━━━━━ SOURCE MATERIAL

/-- Read bytes for die `die`, for another module the Orangery that its request came to (R427); `core` is the core whose unit reads, below 512. -/
def serveRead (s : State) (die a len : Nat) (cls : Nat := 3) (core : Nat := 512) : State × Status × List Byte :=
  if isHost a then
    match rdHost s a len with
    | (s, .ok l) => (carryAccess (bump s (pg clsHIF 0) 0x50 len) die (memDie a) false cls len, .ok, l)
    | (s, .error _) => (s, .uncorrectable, [])
  else if !popRange s a len then (s, .uncorrectable, [])
  else match unserved s a len with
    | some u => if memService s u = .resetting then (noteFenced s die u, .fenced, []) else (s, .uncorrectable, [])
    | none =>
      let (s, bad) := meets s a len false
      if bad then (s, .uncorrectable, []) else (remoteTo (countMem s die a len false cls) core a len, .ok, rdBytes s a len)

/-- Write bytes for die `die` (R427). -/
def serveWrite (s : State) (die a : Nat) (l : List Byte) (cls : Nat := 3) (core : Nat := 512) : State × Status :=
  if isHost a then
    match wrHost s a l with
    | (s, .ok _) => (carryAccess (bump s (pg clsHIF 0) 0x58 l.length) die (memDie a) true cls l.length, .ok)
    | (s, .error _) => (s, .uncorrectable)
  else if !popRange s a l.length then (s, .uncorrectable)
  else match unserved s a l.length with
    | some u => if memService s u = .resetting then (noteFenced s die u, .fenced) else (s, .uncorrectable)
    | none =>
      let (s, bad) := meets s a l.length true
      if bad then (s, .uncorrectable)
      else (clearPoison (wrBytes (remoteTo (countMem s die a l.length true cls) core a l.length) a l) a l.length, .ok)

/-- Bytes of a message's payload from word i on. -/
def Msg.bytesFrom (m : Msg) (i : Nat) : List Byte := ((m.drop (2 + i)).map (fun w => bytesOf w.toNat 8)).flatten

/-- Perform an arrived READ, WRITE or ATOMIC and answer it (R508). -/
def serveMsg (s : State) (m : Msg) : State :=
  let a := bitsOf (m.pl 0) 0 44
  let ep := (dom s (homeDom s a)).epoch
  match m.mtype with
  | 1 =>
    let (s, st, l) := serveRead s (16 + m.axis) a (bitsOf (m.pl 0) 44 8 + 1) m.cls
    reply s m 0x40 (statusCode st) ep (wordsOf l 33) (memDie a)
  | 2 =>
    let (s, st) := serveWrite s (16 + m.axis) a (((m.bytesFrom 1).drop (a % 8)).take (bitsOf (m.pl 0) 44 8 + 1)) m.cls
    reply s m 0x41 (statusCode st) ep [] (memDie a)
  | _ =>
    let aop := bitsOf (m.pl 0) 44 5
    let len := if bitOf aop 3 then 8 else 4
    let (s, st, v) := if popRange s a len && !isHost a then performPlain s (16 + m.axis) .atomic a len aop (m.getD 3 0) (m.getD 4 0) m.cls else (s, .uncorrectable, 0)
    let s := if st = .ok then remoteIn s a len else s
    reply s m (if bitOf (m.pl 0) 49 then 0x40 else 0x41) (statusCode st) ep (if bitOf (m.pl 0) 49 then [v] else []) (memDie a)

/-- Is an arrived message of a type for this module? -/
def forMe (s : State) (m : Msg) (mtype : Nat) : Bool := m.dst == ownId s && m.mtype == mtype

/-- An arrived request is handled, or answered UNREACHABLE by a module that only forwards (R553). -/
def onArrival (s : State) (i : Nat) (m : Msg) (act : State) : State :=
  if s.gate.forwardOnly then refuseMsg (takeArrival s i) m 3 0 else act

━━━━━━━━━━

* TASK ITEM: Please quote exactly the lines from the one containing "let ep := (dom s (homeDom s a)).epoch" through the last line of the records above, both included, and nothing else.

* REPLY TO THE EXERCISE:
  let ep := (dom s (homeDom s a)).epoch
  match m.mtype with
  | 1 =>
    let (s, st, l) := serveRead s (16 + m.axis) a (bitsOf (m.pl 0) 44 8 + 1) m.cls
    reply s m 0x40 (statusCode st) ep (wordsOf l 33) (memDie a)
  | 2 =>
    let (s, st) := serveWrite s (16 + m.axis) a (((m.bytesFrom 1).drop (a % 8)).take (bitsOf (m.pl 0) 44 8 + 1)) m.cls
    reply s m 0x41 (statusCode st) ep [] (memDie a)
  | _ =>
    let aop := bitsOf (m.pl 0) 44 5
    let len := if bitOf aop 3 then 8 else 4
    let (s, st, v) := if popRange s a len && !isHost a then performPlain s (16 + m.axis) .atomic a len aop (m.getD 3 0) (m.getD 4 0) m.cls else (s, .uncorrectable, 0)
    let s := if st = .ok then remoteIn s a len else s
    reply s m (if bitOf (m.pl 0) 49 then 0x40 else 0x41) (statusCode st) ep (if bitOf (m.pl 0) 49 then [v] else []) (memDie a)

/-- Is an arrived message of a type for this module? -/
def forMe (s : State) (m : Msg) (mtype : Nat) : Bool := m.dst == ownId s && m.mtype == mtype

/-- An arrived request is handled, or answered UNREACHABLE by a module that only forwards (R553). -/
def onArrival (s : State) (i : Nat) (m : Msg) (act : State) : State :=
  if s.gate.forwardOnly then refuseMsg (takeArrival s i) m 3 0 else act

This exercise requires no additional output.